Generate an AST in C++

Asked 15/2, 2015 at 19:39 Answered 7/11, 2021 at 19:10

Solved c++algorithm parsing abstract-syntax-tree lalr

I'm making an interpreter in C++, so far I've got my lexer to generate tokens. The problem is I'm not sure how to generate an "walk" a parse tree.

I was thinking of making my parse tree using an array of arrays, but I'm not sure how to actually insert the tokens into the parse tree in the correct order.

I'm not sure whether or not to go top-down, left-right or bottom-up, right-left.

Can anyone provide me with a simple LALR(1) algorithm?

Quarterstaff answered 15/2, 2015 at 19:39 Comment(1)

First, you have to collect a parse tree. A token stream isn't enough. You have not said how you intend to parse the stream of tokens. – Carboxylate 15/2, 2015 at 20:53

I'm going to go against conventional wisdom here and say that you should build your AST manually with natural language-specific data-structures.

A generic "AST data structure" will be too general to work with comfortably -- the code that consumes the AST to do anything useful with it will be obscured by the workarounds to access the data it wants. If you go this route (or use a parser generator), you'll likely end up building a translation layer to go from the generic structure to an AST that actually makes sense for your language. Why not avoid the middleman and build the final data structure directly?

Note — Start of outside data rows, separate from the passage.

theorem requestBit_eq_one_iff (b : Byte) : requestBit b = 1#1 ↔ b.getLsbD 7 = true := by
  rw [BitVec.getLsbD_eq_extractLsb', beq_iff_eq, requestBit]

theorem requestBit_eq_zero_iff (b : Byte) : requestBit b = 0#1 ↔ b.getLsbD 7 = false := by
  rw [← bit_ne_one, ne_eq, requestBit_eq_one_iff, Bool.not_eq_true]

/-- The level field as a byte is the low six bits left in place (R61, R125). -/
theorem zext8_levelField (b : Byte) : zext8 (levelField b) = b &&& 0x3F#8 := by
  apply BitVec.eq_of_toNat_eq
  have low : (zext8 (levelField b)).toNat = b.toNat % 2 ^ 6 := by
    simp [zext8, levelField]; omega
  rw [low, ← Nat.and_two_pow_sub_one_eq_mod]
  exact (BitVec.toNat_and b 0x3F#8).symm

/-! The decoder. -/

/-- The decoder said once: the four classes in the order of R67, and what each reads. -/
theorem decode_cases (b : Byte) :
    (requestBit b = 1#1 ∧ ctrlCode b = 0#7 ∧ decode b = .ctrl) ∨
      (requestBit b = 1#1 ∧ ctrlCode b ≠ 0#7 ∧ decode b = .ctrlRsvd (ctrlCode b)) ∨
      (requestBit b = 0#1 ∧ parityFlag b = par (zext8 (levelField b)) ∧ decode b = .level (levelField b)) ∨
      (requestBit b = 0#1 ∧ parityFlag b ≠ par (zext8 (levelField b)) ∧
        decode b = .levelBadpar (parityFlag b) (levelField b)) := by
  unfold decode
  split
  next hr => split <;> simp [*]
  next hr => split <;> simp [bit_ne_one.mp hr, *]

/-- A byte decodes to a well-formed frame (R63, R65). -/
theorem wf_decode (b : Byte) : (decode b).wf = true := by
  rcases decode_cases b with ⟨-, h, e⟩ | ⟨-, h, e⟩ | ⟨-, h, e⟩ | ⟨-, h, e⟩ <;> simp [e, Instr.wf, h]

theorem encode_decode (b : Byte) : encode (decode b) = b := by
  rcases decode_cases b with ⟨hr, hx, e⟩ | ⟨hr, -, e⟩ | ⟨hr, hp, e⟩ | ⟨hr, -, e⟩
  · rw [e, encode, ← hr, ← hx, requestBit_append_ctrlCode]
  · rw [e, encode, ← hr, requestBit_append_ctrlCode]
  · rw [e, encode, enc, ← hr, ← hp, requestBit_append_parityFlag_append_levelField]
  · rw [e, encode, ← hr, requestBit_append_parityFlag_append_levelField]

theorem decode_encode {i : Instr} (h : i.wf = true) : decode (encode i) = i := by
  cases i with
  | ctrl => rfl
  | ctrlRsvd x => simp_all [encode, decode, Instr.wf]
  | level l => simp [encode, enc, decode]
  | levelBadpar p l => simp_all [encode, decode, Instr.wf]

theorem decode_eq_iff {b : Byte} {i : Instr} : decode b = i ↔ i.wf = true ∧ encode i = b :=
  ⟨fun h => h ▸ ⟨wf_decode b, encode_decode b⟩, fun ⟨hw, he⟩ => he ▸ decode_encode hw⟩

/-! The bytes of each class. -/

theorem decode_eq_ctrl_iff (b : Byte) : decode b = .ctrl ↔ b = 0x80#8 := by
  rw [decode_eq_iff, eq_comm (a := b)]
  exact and_iff_right rfl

I suggest writing a first syntactic pass that consumes the tokens it needs for each possible construct (probably peeking ahead one token as needed). This syntactic pass would construct the AST out of linked instances of data structures that represent each possible construct in your language. For example, if your program can consist of a series of statements, where each statement can be either a function declaration or a function call, you could create the following data structures:

AST (struct)
    -> std::vector<Statement*> statements

StatementKind (enum class)
    -> Function
    -> Call

Statement (struct)
    -> StatementKind kind

Function : Statement (struct)
    -> std::string name
    -> std::vector<Statement*> body

Call : Statement (struct)
    -> std::string name
    -> Function* called

Then the syntactic pass to build the initial AST might look like:

auto ast = parseAST();

where parseAST calls parseStatement repeatedly, which consumes and/or peeks at tokens to determine whether the statement is a function definition or a function call, then calls parseFunction or parseCall appropriately. This is called a hand-written recursive descent parser, and is in my experience by far the simplest and best type of parser you can write. Yes there is boilerplate to write, but it's also very clear and flexible code.

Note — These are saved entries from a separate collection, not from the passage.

/-- R156–R161, R103: HALT, and the ends a block has made due. R146, R159: the end of a playback clears the context and
restores its slot; of a stream slot it empties the ring and sets the accepted count to 0. With no playback HALT carries reason none. A TAKE end
clears the playback, passes the floor the clip owned without hang, or takes the waiting clip out of the queue, and then
offers the CLIP notice. An OVERLAY end with no frame in progress frees the overlays of the patch and offers the CLIP
notice; in a frame it stands in ENDING with its reason, the overlays PURGING, and a HALT waits; a HALT in ENDING waits
too, for the end already recorded. The frame done completes the end: context and slot, the CLIP notice, and the waiting
HALT's answer. The bytes of the HALT reply are the model's reading (log 15), and so is that CLIP_COMPLETE and
CUT_TONE_END each take any end that is due (logs 5, 6). -/
def Obligations.PlaybacksEnd : Prop :=
  ∀ (h : Header) (p : PatchId) (s : State), s.context.patch = some p →
    let c := s.context
    let cleared := s.clearPlayback
    let notice (r : EndReason) (u : State) : State := u.offer (.clip c.slot r c.played) none (some p)
    let overlay (e : EntryId) : Prop :=
      (s.entry e).live = true ∧ (s.entry e).tag = some p ∧ (s.entry e).kind = some .overlay
    let ending (r : EndReason) : Context := { c with phase := .ending, tone := 0, reason := some r, endDue := none }
    (cleared.context = {} ∧ cleared.slot c.slot = { s.slot c.slot with state := match (s.slot c.slot).mode with
      | some .stored => .ready
      | some .stream => .stream
      | none => (s.slot c.slot).state } ∧ (∀ n, n ≠ c.slot → cleared.slot n = s.slot n) ∧
      ((s.slot c.slot).mode = some .stream → cleared.clips.ring = [] ∧ cleared.clips.accepted = 0) ∧
      ((s.slot c.slot).mode ≠ some .stream →
        cleared.clips.ring = s.clips.ring ∧ cleared.clips.accepted = s.clips.accepted) ∧
      cleared.clips.memory = s.clips.memory ∧ cleared.legs = s.legs ∧ cleared.patches = s.patches ∧
      cleared.routes = s.routes ∧ cleared.link = s.link) ∧
    (∀ u : State, u.Ready h → u.context.phase = .none → Completes (.halt h) u h 0x53 [0x00, 0, 0, 0, 0, 0] u) ∧
    (s.Ready h → c.phase = .waiting → (s.patch p).floor.owner ≠ some .clip → c.mode = .take →
      Completes (.halt h) s h 0x53 ([0x00, 3] ++ bytes32 c.played) (notice .halted (cleared.modPatch p fun x =>
        { x with floor := { x.floor with queue := x.floor.queue.filter fun d => d.party ≠ .clip } }))) ∧
    (s.Ready h → (c.phase = .playing ∨ c.phase = .tone) → c.mode = .take → (s.patch p).floor.owner = some .clip →
      Completes (.halt h) s h 0x53 ([0x00, 3] ++ bytes32 c.played) (notice .halted (cleared.pass p))) ∧
    (s.Ready h → (c.phase = .playing ∨ c.phase = .tone) → c.mode = .overlay → s.routes.frame = none →
      ∃ t, exec (.halt h) s = .next t ∧ t.replies = s.replies ++ replyTo h 0x53 ([0x00, 3] ++ bytes32 c.played) ∧
        t.clips = cleared.clips ∧ t.link.inProgress = none ∧ (∀ e, overlay e → t.entry e = {}) ∧
        t.link.notices = (notice .halted s).link.notices ∧ t.legs = s.legs) ∧
    (s.Ready h → (c.phase = .playing ∨ c.phase = .tone) → c.mode = .overlay → s.routes.frame.isSome = true →
      (∃ e, overlay e) →
      ∃ t, exec (.halt h) s = .next t ∧ t.replies = s.replies ∧ t.link.inProgress = some ⟨.halt, h, .halt⟩ ∧
        t.context = ending .halted ∧ t.link.notices = s.link.notices ∧ (∀ e, overlay e → (t.entry e).state = .purging) ∧
        t.routes.purges = s.routes.purges ++ [⟨.overlayEnd, s.purged (.overlays p)⟩] ∧
        t.routes.frame = s.routes.frame) ∧
    (s.Ready h → c.phase = .ending → c.mode = .overlay →
      exec (.halt h) s = .next { s with link := { s.link with inProgress := some ⟨.halt, h, .halt⟩ } }) ∧
    (∀ (r : EndReason) (purge : Purge) (before : Option Nat), s.Settled → c.phase = .ending → c.reason = some r →
      purge.requester = .overlayEnd → s.routes.purges = [purge] → s.routes.frame.isSome = true →
      ∃ t, exec (.frameDone before) s = .next t ∧ t.clips = cleared.clips ∧
        t.routes.purges = [] ∧ (∀ e ∈ purge.entries, t.entry e = {}) ∧
        (∀ q, (t.patch q).floor = (s.patch q).floor) ∧
        t.link.notices = (notice r s).link.notices ∧
        (s.work ≠ some .halt → t.link.inProgress = s.link.inProgress ∧ t.replies = s.replies) ∧
        (∀ k, s.link.inProgress = some ⟨.halt, k, .halt⟩ → t.link.inProgress = none ∧
          t.replies = s.replies ++ replyTo k 0x53 ([(0x00 : Byte), match r with
            | .complete => 1 | .underrun => 2 | .halted => 3 | .preempted => 4 | .disbanded => 5 | .reset => 6] ++
            bytes32 c.played))) ∧
    (s.resetIsDue = false → c.mode = .take → (s.patch p).floor.owner = some .clip →
      (c.endDue = some .complete → exec .clipComplete s = .next (notice .complete (cleared.pass p))) ∧
      (c.endDue = some .underrun → exec .cutToneEnd s = .next (notice .underrun (cleared.pass p)))) ∧
    (s.resetIsDue = false → c.mode = .overlay → s.routes.frame = none → s.work ≠ some .halt →
      ∀ r, c.endDue = some r →
        ∃ t, exec .clipComplete s = .next t ∧ exec .cutToneEnd s = .next t ∧ t.clips = cleared.clips ∧
          t.link = (notice r s).link ∧ t.legs = s.legs ∧ ∀ e, overlay e → t.entry e = {}) ∧
    (s.resetIsDue = false → c.mode = .overlay → s.routes.frame.isSome = true → (∃ e, overlay e) →
      ∀ r, c.endDue = some r →
        ∃ t, exec .clipComplete s = .next t ∧ exec .cutToneEnd s = .next t ∧ t.context = ending r ∧
          t.link = s.link ∧ t.legs = s.legs ∧ (∀ e, overlay e → (t.entry e).state = .purging) ∧
          t.routes.purges = s.routes.purges ++ [⟨.overlayEnd, s.purged (.overlays p)⟩])

/-! ## Laws of the part -/

/-- R110, R144, R146, R174, R185: every step keeps the Notice Queue, the ring and the reply path in their bounds,
priorities below 15, and every clip block held at most once. R145, R146, R147: and the law of the playback: at most one
slot PLAYING or WAITING, and the samples played of a stream clip within its declared length. Two clauses are no rule of
the manual but the model's choices: the canonical form of its list of clip samples, which `BufferLaw` holds (log 13), and
the level 0 of an EMPTY slot, which `PlaybackLaw` holds (log 33). -/
def Obligations.BoundsAreKept : Prop :=
  (∀ s t : State, step s = .next t → (BufferLaw s → BufferLaw t) ∧ (ReplyLaw s → ReplyLaw t)) ∧
  (∀ s t : State, step s = .next t → (PriorityLaw s → PriorityLaw t) ∧ (BlockLaw s → BlockLaw t)) ∧
  (∀ s t : State, step s = .next t → PlaybackLaw s → PlaybackLaw t)

/-- R53, R52, R54: every step keeps the membership fields and the member lists in agreement, and the monitor lists in
their bounds: consoles, none twice, none a member, and none on more than 4. -/
def Obligations.PatchLawIsKept : Prop :=
  ∀ s t : State, step s = .next t → PatchLaw s → PatchLaw t

/-- R77, R78: with the membership law, every step keeps the law of the floors, and every queue in its order. -/
def Obligations.FloorLawIsKept : Prop :=
  ∀ s t : State, step s = .next t → PatchLaw s → FloorLaw s → FloorLaw t

/-- R123, R126, R130, R52: with the membership law, every step keeps the chains and the route entries in agreement: one
MEMBER entry for each member and one MONITOR entry for each monitoring console, no entry of a FREE patch, none PURGING
between frames, and no ACTIVE entry that feeds its own source. -/
def Obligations.RouteLawIsKept : Prop :=
  ∀ s t : State, step s = .next t → PatchLaw s → RouteLaw s → RouteLaw t

/-- Every law of the part holds in `State.reset`, the part right after power-on strapped with address 1 and rate 0 and
with every input low, which is the model's choice (log 12). -/
def Obligations.LawsHoldAfterPowerOn : Prop :=
  BufferLaw State.reset ∧ ReplyLaw State.reset ∧ PriorityLaw State.reset ∧ BlockLaw State.reset ∧
    PlaybackLaw State.reset ∧
    PatchLaw State.reset ∧ FloorLaw State.reset ∧ RouteLaw State.reset
end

The syntactic phase generates syntax error messages as it goes, attempting to recover as best as it can when an error is found (this is one argument for semicolon-delimited languages -- the compilers and tools can often recover from errors much more easily, since it often suffices to skip to the next semicolon when an error is encountered before trying to parse the next construct).

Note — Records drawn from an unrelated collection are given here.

@[simp] theorem patch_mapPatches (f : Patch → Patch) (p : PatchId) : (s.mapPatches f).patch p = f (s.patch p) :=
  get_ofFn _ _

@[simp] theorem patch_modFloor_same (p : PatchId) (f : Floor → Floor) :
    (s.modFloor p f).patch p = { s.patch p with floor := f (s.patch p).floor } := by
  simp [State.modFloor]

theorem patch_modFloor_ne {p p' : PatchId} (f : Floor → Floor) (h : p' ≠ p) :
    (s.modFloor p f).patch p' = s.patch p' := patch_modPatch_ne s _ h

@[simp] theorem entry_modEntry_same (e : EntryId) (f : Entry → Entry) : (s.modEntry e f).entry e = f (s.entry e) :=
  get_set_same _ _ _

theorem entry_modEntry_ne {e e' : EntryId} (f : Entry → Entry) (h : e' ≠ e) :
    (s.modEntry e f).entry e' = s.entry e' :=
  get_set_ne _ _ h

@[simp] theorem entry_mapEntries (f : EntryId → Entry → Entry) (e : EntryId) :
    (s.mapEntries f).entry e = f e (s.entry e) :=
  get_ofFn _ _

@[simp] theorem slot_modSlot_same (n : SlotId) (f : Slot → Slot) : (s.modSlot n f).slot n = f (s.slot n) :=
  get_set_same _ _ _

theorem slot_modSlot_ne {n n' : SlotId} (f : Slot → Slot) (h : n' ≠ n) : (s.modSlot n f).slot n' = s.slot n' :=
  get_set_ne _ _ h

@[simp] theorem agency_modAgency_same (a : AgencyId) (f : Agency → Agency) :
    (s.modAgency a f).agency a = f (s.agency a) :=
  get_set_same _ _ _

theorem agency_modAgency_ne {a a' : AgencyId} (f : Agency → Agency) (h : a' ≠ a) :
    (s.modAgency a f).agency a' = s.agency a' :=
  get_set_ne _ _ h

@[simp] theorem planEntry_setPlan_same (i : PlanId) (x : PlanEntry) : (s.setPlan i x).planEntry i = x :=
  get_set_same _ _ _

theorem planEntry_setPlan_ne {i i' : PlanId} (x : PlanEntry) (h : i' ≠ i) :
    (s.setPlan i x).planEntry i' = s.planEntry i' :=
  get_set_ne _ _ h

@[simp] theorem context_modContext (f : Context → Context) : (s.modContext f).context = f s.context := rfl

@[simp] theorem context_modSlot (n : SlotId) (f : Slot → Slot) : (s.modSlot n f).context = s.context := rfl

@[simp] theorem slot_modContext (f : Context → Context) (n : SlotId) : (s.modContext f).slot n = s.slot n := rfl

@[simp] theorem context_emptyRing : s.emptyRing.context = s.context := rfl

@[simp] theorem slot_emptyRing (n : SlotId) : s.emptyRing.slot n = s.slot n := rfl

@[simp] theorem memory_modSlot (n : SlotId) (f : Slot → Slot) : (s.modSlot n f).clips.memory = s.clips.memory := rfl

@[simp] theorem memory_modContext (f : Context → Context) : (s.modContext f).clips.memory = s.clips.memory := rfl

@[simp] theorem memory_emptyRing : s.emptyRing.clips.memory = s.clips.memory := rfl

@[simp] theorem work_begin (h : Header) (k : Kind) (w : Work) : (s.begin h k w).work = some w := rfl

@[simp] theorem frame_modEntry (e : EntryId) (f : Entry → Entry) : (s.modEntry e f).routes.frame = s.routes.frame := rfl

@[simp] theorem purges_modEntry (e : EntryId) (f : Entry → Entry) :
    (s.modEntry e f).routes.purges = s.routes.purges := rfl

@[simp] theorem frame_mapEntries (f : EntryId → Entry → Entry) :
    (s.mapEntries f).routes.frame = s.routes.frame := by dsimp only [State.mapEntries]

@[simp] theorem purges_mapEntries (f : EntryId → Entry → Entry) :
    (s.mapEntries f).routes.purges = s.routes.purges := by dsimp only [State.mapEntries]

end Sys2Proof.Machine
end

If a function is allowed to be called before it is defined, this is simple to handle too -- just parse the call part without checking if a function with that name exists at the time you first parse it, then correlate it later.

A second, semantic, pass through the AST would annotate it with any missing cross-referenced data (e.g. resolving function calls' function names with those functions' definitions, or generating an error if the name is not found). Once that's done, you have a full AST that's guaranteed to represent a valid program (since you did all the semantic error checking in this pass), and can have optimizations applied to it, followed by the code generation phase (and more optimizations along the way).

Note that I completely left out any mention of LL or LR parsers, etc. The theoretical notation and categorization of your language is important (as it can prove it's non-ambiguous, for example), but from an implementation point of view, it's far more important to have clean, easily understood and above all easily modifiable code than to adhere to a specific parsing mechanism. Examples of other compilers that use hand-written parsers include GCC, Clang, and Google's V8, among others.

In terms of efficiency, the AST is generally iterated over several times after it's constructed, and needs to stick around in memory until late in the process (possibly right until the end, depending on how you do your code generation), and so it's best to use an object pool to allocate the records for your AST than to dynamically allocate everything separately on the heap. Finally, in place of strings, it's generally better to use an offset-and-length into the original source code.

Ary answered 15/2, 2015 at 20:28 Comment(2)

One question, is there a way to add a FunctionDefinition struct and VariableDefinition struct to the vector<Statement*> and then depending on the type of the statement access different values (giving the fact that FunctionDefinition and VariableDefinition inherit from Statement struct) – Joniejonina 7/11, 2021 at 14:39

Yes, same as you would with any other discriminated union. Statement in this example has the kind field for this very purpose. – Ary 8/11, 2021 at 19:12

You could use some parser generator like bison or ANTLR. Both have good documentations with tutorial part. The action part of your grammar rules (fed to bisonor antlr, which generates C++ code for parsing) would build the abstract syntax tree.

We can't help more without knowing more the syntax (and the semantics) of the formal language you want to parse and interpret.

If your language is an infix calculator, bison has such an example.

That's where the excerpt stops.